-- ==== Sys2Proof/Machine/Collectives.lean ====
section
/-! DEFINITION. Collectives and the Ladle (R261 to R288, R251): chunks, arcs and roles, the per-hop algorithm in T32, L8 and S1,
packets, residue conclusions, and the end of a collective. -/

namespace Sys2Proof.Machine

/-! ### Fields and extents -/

/-- Fields of a collective descriptor (R251). -/
def cVc (d : Desc) : Nat := Desc.f d 10 3 0
def cMode (d : Desc) : Nat := Desc.f d 10 7 4
def cPinned (d : Desc) : Bool := Desc.flag d 10 8
def cReplay (d : Desc) : Bool := Desc.flag d 10 9
def cN (d : Desc) : Nat := (Desc.word d 12).toNat
def cEst (d : Desc) : Nat := (Desc.word d 13).toNat

/-- The five collectives (R244, R265). -/
inductive CollKind where
  | allreduce
  | reduceScatter
  | allgather
  | broadcast
  | sendrecv
deriving DecidableEq, Repr

/-- Which collective a descriptor is. -/
def cKind (d : Desc) : CollKind :=
  if Desc.opcode d = 0x70 then .allreduce
  else if Desc.opcode d = 0x71 then .reduceScatter
  else if Desc.opcode d = 0x72 then .allgather
  else if Desc.opcode d = 0x73 then .broadcast
  else .sendrecv

/-- Whether a collective adds (R265). -/
def cReduces (d : Desc) : Bool :=
  cKind d == .allreduce || cKind d == .reduceScatter

/-- Whether a collective's L8 blocks take agreed exponents (R265, R279). -/
def cAgreed (d : Desc) : Bool :=
  cReduces d && cMode d == 1

/-- Elements of a unit (R271); a unit of SENDRECV is 1,024 bytes (log 23). -/
def cUnitElems (d : Desc) : Nat :=
  if cKind d = .sendrecv then 1024 else if cMode d = 0 then 256 else 1024

/-- Length of a chunk (R266). -/
def cLen (d : Desc) (n : Nat) : Nat :=
  if cReduces d then 1024 * cdiv (cN d) (1024 * max n 1) else cN d

/-- Chunks of a collective. -/
def cChunks (d : Desc) (n : Nat) : Nat :=
  if cReduces d || cKind d == .allgather then n else 1

/-- Bytes that a SENDRECV moves: those of N elements. -/
def cBytes (d : Desc) : Nat :=
  fmtBytes (if (Desc.opA d).isNone then Desc.opD d else Desc.opA d).fmt (cN d)

/-- Elements of chunk c that exist (R266); of a SENDRECV, its bytes. -/
def cSize (d : Desc) (n c : Nat) : Nat :=
  if cReduces d then min (cLen d n) (cN d - c * cLen d n) else if cKind d = .sendrecv then cBytes d else cN d

/-- Units of chunk c. -/
def cUnits (d : Desc) (n c : Nat) : Nat :=
  cdiv (cSize d n c) (cUnitElems d)

/-- Units of the summary of chunk c: 256 entries of 32 elements each (R271, R281). -/
def cSumUnits (d : Desc) (n c : Nat) : Nat :=
  cdiv (cSize d n c) 8192

/-- Elements of a unit that exist. -/
def cCount (d : Desc) (n c u : Nat) : Nat :=
  min (cUnitElems d) (cSize d n c - u * cUnitElems d)

/-- The index in D of the first element of a unit: a reduction's elements keep their index, ALLGATHER's lie in member order (R265,
R266, log 23). -/
def cIndex (d : Desc) (n c u : Nat) : Nat :=
  c * cLen d n + u * cUnitElems d

/-- The index of a unit's first element in the member's own A and error memory. -/
def cOwnIndex (d : Desc) (n c u : Nat) : Nat :=
  if cReduces d then cIndex d n c u else u * cUnitElems d

/-! ### Roles (R266 to R268) -/

/-- Members of arcs A and B besides the owner. -/
def arcA (n : Nat) : Nat := n / 2
def arcB (n : Nat) : Nat := (n - 1) / 2

/-- A member's role in a chunk. -/
inductive Role where
  | owner
  | hop (arcB far : Bool)
deriving DecidableEq, Repr

/-- The role of member `me` of n in the chunk that member `own` owns. -/
def roleOf (n me own : Nat) : Role :=
  if me = own then .owner
  else
    let k := (own + n - me) % n
    if k ≤ arcA n then .hop false (k == arcA n) else .hop true ((me + n - own) % n == arcB n)

/-- Who owns a chunk. -/
def cOwner (d : Desc) (c : Nat) : Nat :=
  if cChunks d 2 = 1 then 0 else c

/-- Every (chunk, unit) of a collective among n members. -/
def cAll (d : Desc) (n : Nat) : List (Nat × Nat) :=
  (List.range (cChunks d n)).flatMap (fun c => (List.range (cUnits d n c)).map (fun u => (c, u)))

/-- Every summary unit, its chunk counted on from n. -/
def cAllSums (d : Desc) (n : Nat) : List (Nat × Nat) :=
  if cAgreed d && cKind d == .reduceScatter then
    (List.range n).flatMap (fun c => (List.range (cSumUnits d n c)).map (fun u => (n + c, u)))
  else []

/-! ### The collective of a channel -/

/-- Members of a collective's group. -/
def CollS.n (x : CollS) : Nat := x.group.members.length

/-- The collective running on a VC. -/
def State.collOn (s : State) (vc : Nat) : Option CollS :=
  s.coll.running.find? (fun x => x.vc == vc)

/-- The collective of a VC replaced. -/
def State.setColl (s : State) (x : CollS) : State :=
  { s with coll := { s.coll with running := s.coll.running.map (fun y => if y.vc == x.vc then x else y) } }

/-- A change of the collective of a VC, where one runs. -/
def State.onColl (s : State) (vc : Nat) (f : CollS → CollS) : State :=
  match s.collOn vc with
  | none => s
  | some x => s.setColl (f x)

/-- The ports to the next and to the previous member of the ring (R262). -/
def CollS.next (x : CollS) : Nat := (x.group.members.getD x.me (0, 0, 0)).2.1
def CollS.prev (x : CollS) : Nat := (x.group.members.getD x.me (0, 0, 0)).2.2

/-- A byte string's residue (R272). -/
def payRes (bs : List Byte) : Byte :=
  BitVec.ofNat 8 (bs.foldl (fun a b => (a + b.toNat) % 255) 0)

/-- The eight words of a packet's header (R272). -/
def packetWords (p : Packet) : List Word :=
  [wd (p.desc % 2 ^ 22 * 2 ^ 10 + p.phase % 4 * 2 ^ 8 + p.mode % 16 * 2 ^ 4 + b2n p.legacy * 2 ^ 3 + b2n p.arcB * 2 ^ 2),
   wd (p.src % 1024 * 2 ^ 22 + p.chunk % 1024 * 2 ^ 12), wd p.unit, p.jobId, p.beat, p.payRes.setWidth 32, p.agreeCrc, 0]

/-- A packet's bytes: its header and its payload (R271). -/
def packetBytes (p : Packet) : List Byte :=
  wordBytes (packetWords p) ++ p.payload

/-- The packet that bytes hold (R272). -/
def packetOf (bs : List Byte) : Packet :=
  let w := leWords 8 (bs.take 32)
  let f (i hi lo : Nat) : Nat := fld (w.getD i 0) hi lo
  { desc := f 0 31 10, phase := f 0 9 8, mode := f 0 7 4, legacy := (w.getD 0 0).getLsbD 3, arcB := (w.getD 0 0).getLsbD 2,
    src := f 1 31 22, chunk := f 1 21 12, unit := f 2 31 0, jobId := w.getD 3 0, beat := w.getD 4 0,
    payRes := BitVec.ofNat 8 (f 5 7 0), agreeCrc := w.getD 6 0, payload := bs.drop 32 }

/-- A number that tells the packets of a beat apart for their acknowledgement on VC3 (R300, log 25). -/
def packetId (p : Packet) : Nat :=
  (p.desc * 2 ^ 10 + p.chunk) * 2 ^ 32 + p.unit

/-- The device a ring port of the group leads to. -/
def CollS.peer (x : CollS) (next : Bool) : Nat :=
  (x.group.members.getD (if next then (x.me + 1) % x.n else (x.me + x.n - 1) % x.n) (0, 0, 0)).1

/-- A packet of a collective handed to its ring port, toward the next or the previous member (R262, R263). -/
def State.sendPacket (s : State) (x : CollS) (next : Bool) (p : Packet) : State :=
  s.handTo (if next then x.next else x.prev)
    { src := s.device, dst := x.peer next, vc := x.vc, gen := s.lnk.gen, id := packetId p, data := packetBytes p, inPort := none,
      via := none, second := false }

/-- The packet of a unit that this member sends (R272). -/
def State.unitPacket (s : State) (x : CollS) (phase : Nat) (arc : Bool) (c u : Nat) (payload : List Byte) : Packet :=
  { desc := x.desc.num, phase := phase, mode := cMode x.desc, legacy := s.cur.head.legacy, arcB := arc,
    src := s.device, chunk := c, unit := u, jobId := s.cur.head.jobId, beat := wd s.lnk.beat,
    payRes := payRes payload, agreeCrc := x.crc, payload := payload }

/-- A unit sent. -/
def State.sendUnit (s : State) (x : CollS) (next : Bool) (phase : Nat) (arc : Bool) (c u : Nat) (payload : List Byte) : State :=
  s.sendPacket x next (s.unitPacket x phase arc c u payload)

/-- A unit, or a summary unit, that this member has dealt with. -/
def State.unitDone (s : State) (vc : Nat) (k : Nat × Nat) : State :=
  s.onColl vc (fun x => { x with doneUnits := if x.doneUnits.contains k then x.doneUnits else k :: x.doneUnits })

/-- A result sent along both gather arcs: toward m_(c−1) with arc A, toward m_(c+1) with arc B (R268). -/
def State.sendArcs (s : State) (x : CollS) (phase c u : Nat) (payload : List Byte) : State :=
  let s1 := if 0 < arcA x.n then s.sendUnit x false phase false c u payload else s
  if 0 < arcB x.n then s1.sendUnit x true phase true c u payload else s1

/-- A gathered packet passed on unchanged unless this member ends its arc (R268). -/
def State.forward (s : State) (x : CollS) (p : Packet) : State :=
  match roleOf x.n x.me (cOwner x.desc p.chunk) with
  | .owner => s
  | .hop arc far => if far then s else s.sendPacket x arc p

/-! ### Elements -/

/-- Bytes of one element in the formats whose elements lie one after the other. -/
def elemStep (f : Nat) : Nat :=
  if f = fT32 then 4 else if f = fT16 ∨ f = fFP16 then 2 else if isQ8 f then 1 else 0

/-- n of an operand's N elements from index i on, read as T32 (R275). The planes of T32C and of the block formats are those of all N
(R45, R49). -/
def State.sliceWords (s : State) (d : Desc) (o : Opnd) (i n : Nat) : List Word :=
  if elemStep o.fmt = 0 then (((s.words d (Desc.home d) o (cN d)).run fx0).1.drop i).take n
  else ((s.words d (Desc.home d) (o.at (i * elemStep o.fmt)) n).run fx0).1

/-- A list filled up with +0 to a unit. -/
def padWords (n : Nat) (ws : List Word) : List Word :=
  ws ++ List.replicate (n - ws.length) 0

/-- A member's own elements of a unit. -/
def State.ownUnit (s : State) (x : CollS) (c u : Nat) : List Word :=
  padWords (cUnitElems x.desc)
    (s.sliceWords x.desc (Desc.opA x.desc) (cOwnIndex x.desc x.n c u) (cCount x.desc x.n c u))

/-- The error memory's entries of a unit, from the committed bank; +0 without an error memory (R276). -/
def State.errUnit (s : State) (x : CollS) (c u : Nat) : List Word :=
  let o := Desc.opC x.desc
  let n := cCount x.desc x.n c u
  padWords (cUnitElems x.desc)
    (if o.mem then leWords n (s.regRead false o.region (o.addr + 4 * cOwnIndex x.desc x.n c u) (4 * n)) else [])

+--

• ABOUT THIS EXERCISE:
All lines from the opening of the listing above through the line that contains "def cUnitElems (d" should be given again exactly, and nothing more.

• WRITTEN RESPONSE:
-- ==== Sys2Proof/Machine/Collectives.lean ====
section
/-! DEFINITION. Collectives and the Ladle (R261 to R288, R251): chunks, arcs and roles, the per-hop algorithm in T32, L8 and S1,
packets, residue conclusions, and the end of a collective. -/

namespace Sys2Proof.Machine

/-! ### Fields and extents -/

/-- Fields of a collective descriptor (R251). -/
def cVc (d : Desc) : Nat := Desc.f d 10 3 0
def cMode (d : Desc) : Nat := Desc.f d 10 7 4
def cPinned (d : Desc) : Bool := Desc.flag d 10 8
def cReplay (d : Desc) : Bool := Desc.flag d 10 9
def cN (d : Desc) : Nat := (Desc.word d 12).toNat
def cEst (d : Desc) : Nat := (Desc.word d 13).toNat

/-- The five collectives (R244, R265). -/
inductive CollKind where
  | allreduce
  | reduceScatter
  | allgather
  | broadcast
  | sendrecv
deriving DecidableEq, Repr

/-- Which collective a descriptor is. -/
def cKind (d : Desc) : CollKind :=
  if Desc.opcode d = 0x70 then .allreduce
  else if Desc.opcode d = 0x71 then .reduceScatter
  else if Desc.opcode d = 0x72 then .allgather
  else if Desc.opcode d = 0x73 then .broadcast
  else .sendrecv

/-- Whether a collective adds (R265). -/
def cReduces (d : Desc) : Bool :=
  cKind d == .allreduce || cKind d == .reduceScatter

/-- Whether a collective's L8 blocks take agreed exponents (R265, R279). -/
def cAgreed (d : Desc) : Bool :=
  cReduces d && cMode d == 1

/-- Elements of a unit (R271); a unit of SENDRECV is 1,024 bytes (log 23). -/
def cUnitElems (d : Desc) : Nat :=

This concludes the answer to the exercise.